• THE PROBLEM
Set down the records again, keeping each line exactly as it is.

[Collected data]
-- ==== Sys2Proof/Machine/ExecTrunk.lean ====
section
/-! DEFINITION. The rows of the trunk, the clock and the intake (chapters 1 and 2). -/

namespace Sys2Proof.Machine

/-- The reset pin is asserted (R14, R179). -/
def execResetPinAssert (s : State) : Host.Outcome State Fault Refusal :=
  .next (s.onPart Part.assertReset)

/-- The reset pin is released with the straps at a node number (R14, R22). -/
def execResetPinRelease (straps : Fin 64) (s : State) : Host.Outcome State Fault Refusal :=
  .next (s.onPart (fun t => t.releaseReset straps))

/-- The internal frame tick falls, the lines reading as `sensed` (R6, R7, R24). -/
def execInternalTick (sensed : Word) (s : State) : Host.Outcome State Fault Refusal :=
  s.event (fun t => t.tick sensed)

/-- A MARKER cell arrives (R3 to R8); a cell of another kind arrives as in CELL_ARRIVAL. -/
def execMarkerArrival (cell : Cell) (sensed : Word) (s : State) : Host.Outcome State Fault Refusal :=
  s.cellIn cell (fun t => t.arrive cell sensed)

/-- A cell arrives (R1, R10, R11); a frame start it gave would find the lines as last sampled. -/
def execCellArrival (cell : Cell) (s : State) : Host.Outcome State Fault Refusal :=
  s.cellIn cell (fun t => t.arrive cell t.sensedNow)

/-- The miss count has reached 12: LOST, TRUNK_LOST, and the lines enter HOLDING (R7, R174). -/
def execTrunkLost (s : State) : Host.Outcome State Fault Refusal :=
  s.event (fun t =>
    match t.port.lock with
    | .flywheel n => if missMax ≤ n then t.trunkLost.updateLoss else t
    | .seeking _ | .locked | .lost => t)

/-- Accepted slot changes take effect (R9). -/
def execSlotChangeTakesEffect (s : State) : Host.Outcome State Fault Refusal :=
  s.event Part.slotChange

/-- A pending rate takes effect (R27). -/
def execRateTakesEffect (s : State) : Host.Outcome State Fault Refusal :=
  s.event Part.rateTakesEffect

/-- A context whose count has reached 4 is discarded (R16). -/
def execFragmentTimeout (context : Fin 4) (s : State) : Host.Outcome State Fault Refusal :=
  s.event (fun t => t.fragmentTimeout context)

/-- SET_SLOTS (R13). -/
def execSetSlots (o : Origin) (status : Byte) (replies : List Byte) (s : State) : Host.Outcome State Fault Refusal :=
  s.command o (.setSlots status replies) (cmdSetSlots status replies)

/-- SET_RATE (R26). -/
def execSetRate (o : Origin) (rate : Byte) (s : State) : Host.Outcome State Fault Refusal :=
  s.command o (.setRate rate) (cmdSetRate rate)

/-- RESET_NODE (R21). -/
def execResetNode (o : Origin) (s : State) : Host.Outcome State Fault Refusal :=
  s.command o .resetNode cmdResetNode

/-- A message that is no command: it is taken and answered with MALFORMED (R18). -/
def execUnknownCommand (o : Origin) (payload : List Byte) (s : State) : Host.Outcome State Fault Refusal :=
  .next (s.onPart (whenActive (fun t => t.submitPayload o payload)))

/-- A cell arrives in a slot that carries the next response cell due (R20). -/
def execResponseCellSend (cell : Cell) (s : State) : Host.Outcome State Fault Refusal :=
  s.event (fun t => if t.carriesResponse cell then t.arrive cell t.sensedNow else t)

end Sys2Proof.Machine
end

• WRITTEN ANSWER
-- ==== Sys2Proof/Machine/ExecTrunk.lean ====
section
/-! DEFINITION. The rows of the trunk, the clock and the intake (chapters 1 and 2). -/

namespace Sys2Proof.Machine

/-- The reset pin is asserted (R14, R179). -/
def execResetPinAssert (s : State) : Host.Outcome State Fault Refusal :=
  .next (s.onPart Part.assertReset)

/-- The reset pin is released with the straps at a node number (R14, R22). -/
def execResetPinRelease (straps : Fin 64) (s : State) : Host.Outcome State Fault Refusal :=
  .next (s.onPart (fun t => t.releaseReset straps))

/-- The internal frame tick falls, the lines reading as `sensed` (R6, R7, R24). -/
def execInternalTick (sensed : Word) (s : State) : Host.Outcome State Fault Refusal :=
  s.event (fun t => t.tick sensed)

/-- A MARKER cell arrives (R3 to R8); a cell of another kind arrives as in CELL_ARRIVAL. -/
def execMarkerArrival (cell : Cell) (sensed : Word) (s : State) : Host.Outcome State Fault Refusal :=
  s.cellIn cell (fun t => t.arrive cell sensed)

/-- A cell arrives (R1, R10, R11); a frame start it gave would find the lines as last sampled. -/
def execCellArrival (cell : Cell) (s : State) : Host.Outcome State Fault Refusal :=
  s.cellIn cell (fun t => t.arrive cell t.sensedNow)

/-- The miss count has reached 12: LOST, TRUNK_LOST, and the lines enter HOLDING (R7, R174). -/
def execTrunkLost (s : State) : Host.Outcome State Fault Refusal :=
  s.event (fun t =>
    match t.port.lock with
    | .flywheel n => if missMax ≤ n then t.trunkLost.updateLoss else t
    | .seeking _ | .locked | .lost => t)

/-- Accepted slot changes take effect (R9). -/
def execSlotChangeTakesEffect (s : State) : Host.Outcome State Fault Refusal :=
  s.event Part.slotChange

/-- A pending rate takes effect (R27). -/
def execRateTakesEffect (s : State) : Host.Outcome State Fault Refusal :=
  s.event Part.rateTakesEffect

/-- A context whose count has reached 4 is discarded (R16). -/
def execFragmentTimeout (context : Fin 4) (s : State) : Host.Outcome State Fault Refusal :=
  s.event (fun t => t.fragmentTimeout context)

/-- SET_SLOTS (R13). -/
def execSetSlots (o : Origin) (status : Byte) (replies : List Byte) (s : State) : Host.Outcome State Fault Refusal :=
  s.command o (.setSlots status replies) (cmdSetSlots status replies)

/-- SET_RATE (R26). -/
def execSetRate (o : Origin) (rate : Byte) (s : State) : Host.Outcome State Fault Refusal :=
  s.command o (.setRate rate) (cmdSetRate rate)

/-- RESET_NODE (R21). -/
def execResetNode (o : Origin) (s : State) : Host.Outcome State Fault Refusal :=
  s.command o .resetNode cmdResetNode

/-- A message that is no command: it is taken and answered with MALFORMED (R18). -/
def execUnknownCommand (o : Origin) (payload : List Byte) (s : State) : Host.Outcome State Fault Refusal :=
  .next (s.onPart (whenActive (fun t => t.submitPayload o payload)))

/-- A cell arrives in a slot that carries the next response cell due (R20). -/
def execResponseCellSend (cell : Cell) (s : State) : Host.Outcome State Fault Refusal :=
  s.event (fun t => if t.carriesResponse cell then t.arrive cell t.sensedNow else t)

end Sys2Proof.Machine
end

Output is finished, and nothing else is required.